Statistical analyses

The difference of each variable between MCB and IDC was analyzed by Chi-Squared tests. The CID were assessed for BCSM and other causes of death. Multivariate SH model was used to assess the BCSS. All the variables were involved in the multivariate SH analysis. HR and 95%CI were calculated. Statistical matching of all variables of MCB and IDC was performed by CEM, which was identified to have the ability to achieve lower levels of imbalance, model dependence, and bias than Propensity Score matching33,34. The standardized difference in means of all variables before and after CEM was calculated. Histograms of the distance measure before and after matching were plotted to estimate the efficacy of CEM. There were 4 histograms provided: the original treated and control groups and the matched treated and control groups. The increase of similarity of matched treated and control groups were considered the success of statistical matching35. The matched data was then analyzed by CIF test and multivariate SH model.

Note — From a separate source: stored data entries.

/-- An update of a 128-byte record raises each counter by what it adds, held at its largest value, and leaves every other byte
as it was; committing puts the pending maximum first in the history, drops the oldest entry and clears the pending maximum.
(R205, R206, R194) -/
def Obligations.AssayRecord : Prop :=
  (∀ (bs : List Byte) (k n : Nat), bs.length = 128 → k ≤ 8 →
    let f := assayField k
    (assayAdd bs k n).length = 128 ∧ leAt (assayAdd bs k n) f.1 f.2 = Nat.min (256 ^ f.2 - 1) (leAt bs f.1 f.2 + n) ∧
    ∀ i, (i < f.1 ∨ f.1 + f.2 ≤ i) → (assayAdd bs k n)[i]? = bs[i]?) ∧
  (∀ (p a : Nat) (s : State) (bs : List Byte), spaceRead s p a 128 = .ok bs →
    commitAt p a s = (spaceWrite p (a + 60) (List.replicate 4 0 ++ sliceBytes bs 60 4 ++ sliceBytes bs 64 60) (spaceSeen p a 128 s)).2)

/-- GALLOC grants the lowest run of its half that is long enough and answers its address; GFREE of granules that GALLOC gave,
with the instructions before it retired, returns them; PALLOC of an unmapped, aligned range within the quotas maps it and
answers the count; PFREE unmaps its range and retires when no translated segment is left in it (until then it stays, started);
PPIN pins a resident range within the limit, or unpins one that neither the Assay table nor an intake list uses; PPROT sets WR
of the range; PQUERY answers the leaf with FRAME zero, or zero. (R222, R223, R224, R230, R231, R233, R234, R235, R238) -/
def Obligations.AllocationInstructions : Prop :=
  ∀ (b : BenchId) (e : Entry) (t : Time) (s : State),
    let p := benchPart s b
    let u := atTime t s
    let w := e.word
    let n := wImmBits w 8 0
    let va := (eVal e 2).toNat
    let vs := pageRange va (eVal e 3).toNat
    (∀ g, sysEntry s b 9 0x08 = some e → n ≤ 192 → freeRun (bench s b) (bit (wMod w) 0) n = some g → exec (.galloc b) s =
      .next (sysResult b e (BitVec.ofNat 64 (g * 65536)) (setBench b ((List.range n).foldl (fun x k => grant (g + k) .alloc x) (bench s b)) s))) ∧
    (sysEntry s b 9 0x08 = some e → n ≤ 192 → freeRun (bench s b) (bit (wMod w) 0) n = none → exec (.galloc b) s =
      .next (if wSoft w = true then sysResult b e 0 s else reportFault b 13 e.off 0x0281 s)) ∧
    (sysEntry s b 9 0x09 = some e → n ≤ 192 → va % 65536 = 0 →
      (∀ k < n, tget? (bench s b).grans (va / 65536 + k) = some .alloc) → earlierRetired (bench s b) e.eid = true → exec (.gfree b) s =
      .next (sysRetire b (setBench b (((List.range n).map (· + va / 65536)).foldl (fun x g => ungrant g x) (bench s b)) s))) ∧
    (∀ h c v, sysEntry s b 9 0x01 = some e → (bit (wMod w) 5 = true → wModBits w 1 0 ≠ 1 ∧ bit (wMod w) 4 = false) →
      rangeBad va (eVal e 3).toNat = false → (∀ a ∈ vs, leaf? s p a = none ∧ tget? (partition s p).going a = none) →
      splitTiers u p (wModBits w 1 0) (eVal e 3).toNat (bit (wMod w) 5) (wSoft w) = .ok (h, c) →
      placePages ⟨bit (wMod w) 2, bit (wMod w) 3, bit (wMod w) 4, bit (wMod w) 5, ((bench s b).prog).getD 0,
        (tget? s.progs (((bench s b).prog).getD 0)).bind (·.sess)⟩ p (pageRange va (h + c)) h 0 u = .placed v →
      exec (.palloc b t) s = .next (sysResult b e (BitVec.ofNat 64 (h + c)) v)) ∧
    (sysEntry s b 9 0x02 = some e → e.phase ≠ .started → rangeBad va (eVal e 3).toNat = false → allMapped s p vs = true →
      vs.any (pageInUse s p) = false →
      let v := vs.foldl (fun s a => revokePage p a (unmapPage p a s)) s
      exec (.pfree b) s = .next (if vs.any (fun a => thas (partition v p).going a) = true
        then setBench b { bench v b with taken := some { e with phase := .started } } v else sysRetire b v)) ∧
    (sysEntry s b 9 0x02 = some e → e.phase = .started →
      let v := reapPages p s
      exec (.pfree b) s = .next (if vs.any (fun a => thas (partition v p).going a) = true then v else sysRetire b v)) ∧
    (sysEntry s b 9 0x03 = some e → bit (wMod w) 0 = true → rangeBad va (eVal e 3).toNat = false → allMapped s p vs = true →
      vs.any (pageInUse s p) = false → exec (.ppin b t) s = .next (sysRetire b (vs.foldl (fun s a => pinPage p a false s) u))) ∧
    (sysEntry s b 9 0x03 = some e → bit (wMod w) 0 = false → rangeBad va (eVal e 3).toNat = false → allMapped s p vs = true →
      (∀ a ∈ vs, ∀ l, leaf? s p a = some l → l.res = 0 ∧ l.t2d = false) →
      pinnedPages s p + (vs.filter fun a => match leaf? s p a with | some l => !l.pin | none => false).length ≤ pinLimit s p →
      exec (.ppin b t) s = .next (sysRetire b (vs.foldl (fun s a => pinPage p a true s) u))) ∧
    (sysEntry s b 9 0x04 = some e → rangeBad va (eVal e 3).toNat = false → allMapped s p vs = true → exec (.pprot b) s =
      .next (sysRetire b (vs.foldl (fun s a => match leaf? s p a with
        | some l => setLeaf p a { l with wr := bit (wMod w) 0 } (dropTlb p a s) | none => s) s))) ∧
    (sysEntry s b 9 0x05 = some e → exec (.pquery b) s =
      .next (sysResult b e (match leaf? s p (va / 2 ^ 21) with | some l => BitVec.ofNat 64 (leafWord l 0) | none => 0) s))

/-- A walk puts the leaf into the Sprue's TLB and the non-leaf entry into the hub's walk cache and touches the segment. Drift
takes a page that is asked for, or hinted while nothing is asked for and no demotion is due, to a frame of HBM; what waits for
a page that is not mapped, or fenced, fails. A fragment that the regulators admit copies its 64 KiB, unless an error found on
the way ends the move; a move of 32 fragments switches the leaf to the new frame and sends the old one to scrubbing (to the
withdrawn ones when it is fenced). Above HIWM, with no demand fetch waiting, the coldest page begins to move out; with no
tier-2 frame for it a Warning is raised, once. HEAT is halved each DECAY period; the frame freed first is scrubbed to zero and
free, or withdrawn when it is fenced; every bucket pays what it owes and gains the rest of its rate up to its depth. (R228,
R239, R241, R242, R243, R244, R245, R251) -/
def Obligations.PagingEvents : Prop :=
  ∀ (t : Time) (s : State),
    let u := atTime t s
    (∀ q n r g l, tget? s.reqs q = some r → r.segs[n]? = some g → g.state = .walking → leaf? s r.part (g.va / 2 ^ 21) = some l →
      exec (.pageWalk q n t) s = .next (touchSegment q n r g (modBench r.bench
        (fun x => { x with tlbs := tset x.tlbs (r.ord % 2) (touchLru 256 (g.va / 2 ^ 21) (tget x.tlbs (r.ord % 2) [])) })
        { u with walks := tset s.walks (r.part % 2) (touchLru 64 (r.part * 2 ^ 18 + g.va / 2 ^ 21 / 512) (tget s.walks (r.part % 2) [])) }))) ∧
    (∀ (p : PartId) v,
      let x := partition s p
      let asked := x.demand.contains v = true ∨ (x.prefetch.contains v = true ∧ x.demand = [] ∧ x.demoting = false)
      (∀ l g f, asked → leaf? s p v = some l → l.res = 1 → l.t2d = false → l.fen = false →
        frameFenced s l.frame = false → hbmRoom s p = some (g, f) → ∃ y, exec (.driftDemandFetch p v t) s = .next y ∧
        tget? (partition y p).moves v = some ⟨true, f, [], false⟩ ∧ leaf? y p v = some { l with res := 2 } ∧
        tget? y.frames f = some .used ∧ (partition y p).lastGroup = some g ∧ (partition y p).demand = x.demand.filter (· != v) ∧
        (partition y p).prefetch = x.prefetch.filter (· != v)) ∧
      (asked → leaf? s p v = none → exec (.driftDemandFetch p v t) s = .next (failWaiting p v 0x0501 u)) ∧
      (∀ l, asked → leaf? s p v = some l → l.res = 1 → l.t2d = false → (l.fen = true ∨ frameFenced s l.frame = true) →
        exec (.driftDemandFetch p v t) s = .next (failWaiting p v 0x0301 u))) ∧
    (∀ (p : PartId) v (k : Fin 32) m l, tget? (partition s p).moves v = some m → leaf? s p v = some l → m.frags.contains k.val = false →
      let a := (if m.toHbm = true then m.target else l.frame) * 2 ^ 21 + k * 65536
      let y := flawsSeen (l.frame * 2 ^ 21 + k * 65536) 65536 (spendAt p a 65536 u)
      (admittedAt u p a = false → exec (.driftFragmentArrive p v k t) s = .next (waitAt p a u)) ∧
      (admittedAt u p a = true → thas (partition y p).moves v = false → exec (.driftFragmentArrive p v k t) s = .next y) ∧
      (admittedAt u p a = true → thas (partition y p).moves v = true →
        ∃ x, exec (.driftFragmentArrive p v k t) s = .next x ∧ tget? (partition x p).moves v = some { m with frags := insertNat k m.frags } ∧
        x.mem = (copyFrame l.frame m.target (k * 65536) 65536 y).mem ∧ x.poison = (copyFrame l.frame m.target (k * 65536) 65536 y).poison)) ∧
    (∀ (p : PartId) v m l, tget? (partition s p).moves v = some m → leaf? s p v = some l → m.frags.length = 32 →
      ∃ x, exec (.driftMoveComplete p v t) s = .next x ∧
      leaf? x p v = some { l with res := if m.toHbm = true then 0 else 1, frame := m.target } ∧
      tget? x.frames l.frame = some (if frameFenced s l.frame = true then .withdrawn else .scrub) ∧
      (frameFenced s l.frame = false → tget x.scrubQ (frameNumber l.frame % 2) [] = tget s.scrubQ (frameNumber l.frame % 2) [] ++ [l.frame])) ∧
    (∀ (p : PartId),
      let use := hbmUse s p - ((partition s p).moves.filter fun m => !m.2.toHbm).length
      (∀ v l f, lowMark s p < highMark s p → highMark s p * hbmQuota s p < use * 100 → (partition s p).demand = [] →
        coldest s p = some (v, l) → nextTier2 s = some f → t2Use s p < t2Quota s p →
        ∃ x, exec (.driftDemote p t) s = .next x ∧ tget? (partition x p).moves v = some ⟨false, f, [], false⟩ ∧
          leaf? x p v = some { l with res := 3 } ∧ tget? x.frames f = some .used) ∧
      (lowMark s p < highMark s p → highMark s p * hbmQuota s p < use * 100 → (nextTier2 s = none ∨ t2Quota s p ≤ t2Use s p) →
        let y := setPartition p { partition s p with demoting := true } u
        exec (.driftDemote p t) s = .next (if (partition s p).highWarn = true then y
          else raise 0xC006 2 (some p) 0 0 (setPartition p { partition y p with highWarn := true } y)))) ∧
    (∀ p : PartId, fld s .pgeCtl p 0 7 0 ≠ 0 → (partition s p).decayed + fld s .pgeCtl p 0 7 0 * 100000 ≤ u.time →
      exec (.heatDecay p t) s = .next (setPartition p { partition s p with
        decayed := u.time, leaves := (partition s p).leaves.map fun l => (l.1, { l.2 with heat := l.2.heat / 2 }) } u)) ∧
    (∀ (hub : Fin 2) f q, tget s.scrubQ hub [] = f :: q → exec (.frameScrub hub) s =
      .next (zeroFrame f { s with scrubQ := tset s.scrubQ hub q,
                                  frames := if frameFenced s f = true then tset s.frames f .withdrawn else terase s.frames f })) ∧
    (∃ x, exec .tokenRefill s = .next x ∧ ∀ (p : PartId) g, g < 96 → fld s .alcBw p 0 8 0 ≠ 0 →
      let add := 5 * fld s .alcBw p 0 8 0
      bucket x p g = Nat.min (bucketDepth s p) (bucket s p g + (add - owedAt s p g)) ∧ owedAt x p g = owedAt s p g - add)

Multivariate SH model-based nomogram was constructed from the multivariate logistic regression model to predict the 5-year and 10-year cause-specific death of MCB patients. Over-fitting can become a serious problem when there are many potential variables in one predict model36. The variable selection was required to improve the prediction, and interpretation of our nomogram. Therefore, penalized variable selection was performed for our SH model by using techniques of least absolute shrinkage and selection operator (LASSO), smoothly clipped absolute deviation (SCAD) and measure–correlate-predict (MCP). The selected variables would be involved in the SH model based nomogram. Internal validation of nomogram was estimated by discrimination and calibration. Discrimination is the ability of a model to distinguish between patients who have an event from those who do not. Calibration assesses how far the predictions are from the actual outcomes28. AUC was evaluated for the discrimination of nomograms. The AUC ranges from 0.5–1.0, with 0.5 indicates the outcomes is completely random and 1.0 indicates the perfect discrimination. Calibration curve was used to assess the calibration by comparing how close the nomogram estimated risk line was to the observed risk line in an axis. The brier score for an event at a time is defined as the expected squared distance between the observed status at that time and the predicted probability. Hence, a smaller value of brier score suggests a better model37. The brier score could account the discrimination and calibration at the same time38. These validation methods of nomogram were performed with 1,000 bootstraps to avoid the bias from overfitting. The bootstraps methodology is commonly used in the internal validation of nomograms whereby the model is iteratively applied to randomly selected sample sets of the original cohort29.

All the statistical analyses were performed using R version 3.4.2. R package “cmprsk” was used to perform the CIF test and multivariate SH analysis. CEM analysis was performed by R package “MatchIt”. The variable selection of SH model was performed by R package “crrp”. The competing risk nomogram was plotted by R packages “mstate” and “regplot”. The AUC and brier score were calculated by R package “riskRegression” and plotted by “ggplot2”. The calibration curve was drawn by R package “riskRegression”. A p-value less than 0.05 was considered statistically significant.